Its announcement was made on the same day the Shanghai Composite Index closed at 3,507.19, the lowest it had reached in nearly four months.
Haswell said the situation is all-too different for China’s small-cap technology companies, which are expected to put their mergers and acquisitions efforts on hold. “These smaller firms will just have to wait and see what happens next in China’s stock markets,” he said.
The shares of Hong Kong-listed Lenovo and Tencent, as well as those of Nasdaq-traded Baidu and New York-listed Alibaba have all resisted any sharp falls amid the turmoil in China's bourses. Their share prices, however, are still down from recent highs.
Shares of Baidu, the leading online search provider in China, finished trading on July 10 at US$187.75, down 11.4 per cent from a high of US$211.98 on June 23. Alibaba's shares closed at US$80.30 on July 10, 14.5 per cent below its recent peak of US$93.88 on May 21.
Tencent, China's largest online games operator and social messaging services provider, saw its share price rise 1.07 per cent on Monday to HK$150.50. It marked an 8 per cent decrease from the stock’s high of HK$163.70 on June 24.
Lenovo, the world’s largest supplier of personal computers, finished up 1.02 per cent to HK$9.86 on Monday.
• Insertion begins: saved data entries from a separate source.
def State.closeRun (s : State) (d : DieIx) (r : Running) : State :=
  let x := r.desc
  match (s.die d).buckets.find? (fun b => decide (b.job = dJob x ∧ b.num = bktNum x)) with
  | none => s.stopEarly d .upd r stFormat
  | some b =>
    if dn x 24 18 ≠ 0 ∨ dn x 44 20 ≠ 0 then s.stopEarly d .upd r stFormat
    else if s.unitFenced d .upd 0x72 then s.stopEarly d .upd r stFenced
    else if !(s.closeAwaits d r b).isEmpty then
      s.modDie d (fun y => { y with buckets := y.buckets.map (fun z =>
        if z.job = b.job ∧ z.num = b.num then { z with closing := some (r.ident, s.closeAwaits d r b) } else z) })
    else
      let poisoned := (s.marksIn 0 (memKey d 0 b.base) b.bytes).any (fun p => bad true p.2)
      (s.modDie d (fun y => { y with buckets := y.buckets.filter (fun z => !decide (z.job = b.job ∧ z.num = b.num)) })).finish d .upd r
        ⟨(if poisoned then [stPoison] else []) ++ (if b.sat then [stSaturated] else []), 0, 0, BitVec.ofNat 32 b.lines⟩

/-- BUCKET_CLOSE (R200). -/
def execBucketClose (d : DieIx) (s : State) : Host.Outcome State Fault Refusal :=
  onDie d s (fun t => withEngine t d .upd 0x72 (t.closeRun d))

/-! ### Update records (R202) -/

/-- The fields of an update record. -/
structure UpdRec where
  grad : Nat
  master : Nat
  mom1 : Nat
  mom2 : Nat
  fwd : Nat
  trn : Nat
  stride : Nat
  mask : Nat
  k : Nat
  n : Nat
  gf : Option Fmt
  mf : Option Fmt
  vf : Option Fmt
  cf : Option Fmt
  opt : Nat
  trnEn : Bool
  fwdEn : Bool
  maskRows : Bool
  maskEn : Bool
  rsv : Bool
  gscale : Nat
  lr : Nat
  beta1 : Nat
  beta2 : Nat
  eps : Nat
  wd : Nat
  c1 : Nat
  c2 : Nat
deriving DecidableEq, Repr

def updRecOf (b : List Byte) : UpdRec :=
  let w := fun (k n : Nat) => leNat (slice b k n)
  { grad := w 0 8, master := w 8 8, mom1 := w 16 8, mom2 := w 24 8, fwd := w 32 8, trn := w 40 8, stride := w 48 8, mask := w 56 8
    k := w 64 4, n := w 68 4, gf := Fmt.ofCode (w 72 1 / 16), mf := Fmt.ofCode (w 72 1 % 16), vf := Fmt.ofCode (w 73 1 / 16)
    cf := Fmt.ofCode (w 73 1 % 16), opt := w 74 1 / 16, trnEn := bitAt (byteAt b 74) 3, fwdEn := bitAt (byteAt b 74) 2
    maskRows := bitAt (byteAt b 74) 1, maskEn := bitAt (byteAt b 74) 0, rsv := decide (w 75 1 ≠ 0 ∨ w 108 20 ≠ 0)
    gscale := w 76 4, lr := w 80 4, beta1 := w 84 4, beta2 := w 88 4, eps := w 92 4, wd := w 96 4, c1 := w 100 4, c2 := w 104 4 }

def UpdRec.copies (u : UpdRec) : Bool := u.fwdEn || u.trnEn

/-- Whether the fields that the command uses are in range (R206). -/
def UpdRec.fieldsOk (u : UpdRec) : Bool :=
  !u.rsv && decide (u.opt ≤ 2) && (u.gf == some .fp32 || u.gf == some .wf16 || u.gf == some .wb8)
    && (u.mf == some .fp32 || u.mf == some .wf16) && (decide (u.opt = 0) || u.vf == some .fp32 || u.vf == some .wf16)
    && (!u.copies || (match u.cf with
        | some f => decide (2 ≤ f.code ∧ f.code ≤ 6)
        | none => false))
    && [u.grad, u.master, u.mom1, u.mom2, u.fwd, u.trn, u.mask].all (fun a => decide (a < 2 ^ 52))

/-- Whether the band of rows is legal (R205, R206). -/
def UpdRec.bandOk (u : UpdRec) (row0 rows : Nat) : Bool :=
  decide (row0 + rows ≤ u.k) && (decide (rows % 128 = 0) || decide (row0 + rows = u.k))

/-! ### Places -/

/-- A tensor's address in a set. -/
def UpdRec.setAddr (u : UpdRec) (base set : Nat) : Nat := base + set * u.stride

/-- Rows of a row-major tensor as places. -/
def bandPlaces (base : Nat) (f : Fmt) (n row0 rows : Nat) : List (BoardAddr × Nat) :=
  (List.range rows).map (fun i => (BitVec.ofNat 52 (base + (row0 + i) * f.rowBytes n), f.rowBytes n))

/-- The forward chunks of a band: panel by panel, column by column (R201). -/
def fwdPlaces (base : Nat) (f : Fmt) (n row0 rows : Nat) : List (BoardAddr × Nat) :=
  (List.range ((rows + 127) / 128)).flatMap (fun p => (List.range n).map (fun c =>
    (BitVec.ofNat 52 (base + (row0 / 128 + p) * n * chunkBytes f + c * chunkBytes f), chunkBytes f)))

/-- The transposed chunks of a band: row by row, panel by panel. -/
def trnPlaces (base : Nat) (f : Fmt) (k n row0 rows : Nat) : List (BoardAddr × Nat) :=
  (List.range rows).flatMap (fun i => (List.range ((n + 127) / 128)).map (fun p =>
    (BitVec.ofNat 52 (base + p * k * chunkBytes f + (row0 + i) * chunkBytes f), chunkBytes f)))

def UpdRec.maskBytes (u : UpdRec) : Nat :=
  if !u.maskEn then 0 else ((if u.maskRows then u.k else (u.k + 127) / 128 * ((u.n + 127) / 128)) + 7) / 8

/-- State tensors in use: base and format. -/
def UpdRec.tensors (u : UpdRec) : List (Nat × Fmt) :=
  [(u.master, u.mf.getD .fp32)] ++ (if u.opt ≥ 1 then [(u.mom1, u.vf.getD .fp32)] else [])
    ++ (if u.opt ≥ 2 then [(u.mom2, u.vf.getD .fp32)] else [])

/-- Places of a set's copies. -/
def UpdRec.copyPlaces (u : UpdRec) (set row0 rows : Nat) : List (BoardAddr × Nat) :=
  let f := u.cf.getD .wf16
  (if u.fwdEn then fwdPlaces (u.setAddr u.fwd set) f u.n row0 rows else [])
    ++ (if u.trnEn then trnPlaces (u.setAddr u.trn set) f u.k u.n row0 rows else [])

/-- Spans of 128 columns of a row. -/
def UpdRec.spans (u : UpdRec) : Nat := (u.n + 127) / 128

/-- Bytes of the gradient in span j of a row. -/
def UpdRec.gradBytes (u : UpdRec) (j : Nat) : Nat := (u.gf.getD .fp32).rowBytes (min 128 (u.n - 128 * j))

/-- The gradient, row by row and span by span of 128 columns; nothing is read of a frozen span (R204). -/
def UpdRec.gradPlaces (u : UpdRec) (row0 rows : Nat) (frozen : Nat → Nat → Bool) : List (BoardAddr × Nat) :=
  let f := u.gf.getD .fp32
  (List.range rows).flatMap (fun i => (List.range u.spans).map (fun j =>
    (BitVec.ofNat 52 (u.grad + (row0 + i) * f.rowBytes u.n + f.rowBytes (128 * j)), if frozen (row0 + i) j then 0 else u.gradBytes j)))

/-- The gradient rows from what was read of their spans, zero where a frozen span was not read. -/
def UpdRec.gradRows (u : UpdRec) (rows : Nat) (l : List (List Byte × List Bool)) : List (List Byte × List Bool) :=
  (List.range rows).map (fun i =>
    let sp := (List.range u.spans).map (fun j => (u.gradBytes j, l.getD (i * u.spans + j) ([], [])))
    (sp.flatMap (fun p => padTo p.1 0 p.2.1), sp.flatMap (fun p => padTo p.1 false p.2.2)))

/-- Everything the command reads of a set: the gradient, state rows, and with a mask the copies. -/
def UpdRec.reads (u : UpdRec) (set row0 rows : Nat) (frozen : Nat → Nat → Bool) : List (BoardAddr × Nat) :=
  u.gradPlaces row0 rows frozen
    ++ u.tensors.flatMap (fun t => bandPlaces (u.setAddr t.1 set) t.2 u.n row0 rows)
    ++ (if u.maskEn then u.copyPlaces set row0 rows else [])

/-- Everything the command writes, in a set. -/
def UpdRec.writes (u : UpdRec) (set row0 rows : Nat) : List (BoardAddr × Nat × Fmt) :=
  u.tensors.flatMap (fun t => (bandPlaces (u.setAddr t.1 set) t.2 u.n row0 rows).map (fun p => (p.1, p.2, t.2)))
    ++ (u.copyPlaces set row0 rows).map (fun p => (p.1, p.2, u.cf.getD .wf16))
That was down 27.4 per cent from its recent peak of HK$13.58 on May 11.
Haswell said China’s larger, cash-rich private-sector technology companies are expected to drive outbound acquisitions in the second half of this year for relevant intellectual property, especially those from European technology firms.
“The acquisition and incorporation of European tech is viewed as making Chinese technology brands more competitive and more attractive in the world stage,” he said.
The most recent example of such an outbound acquisition was Huawei Technologies’ US$25 million purchase of British firm Neul last September.
Data from PricewaterhouseCoopers showed that China mergers and acquisitions activity reached record highs last year in terms of number of deals, which reached 6,899, and the value involved, which totalled US$407 billion.
Technology and consumer-related deals accounted for more than half of those transactions, reflecting investment plans that aim to be in tune with the strategic direction of the country’s economy.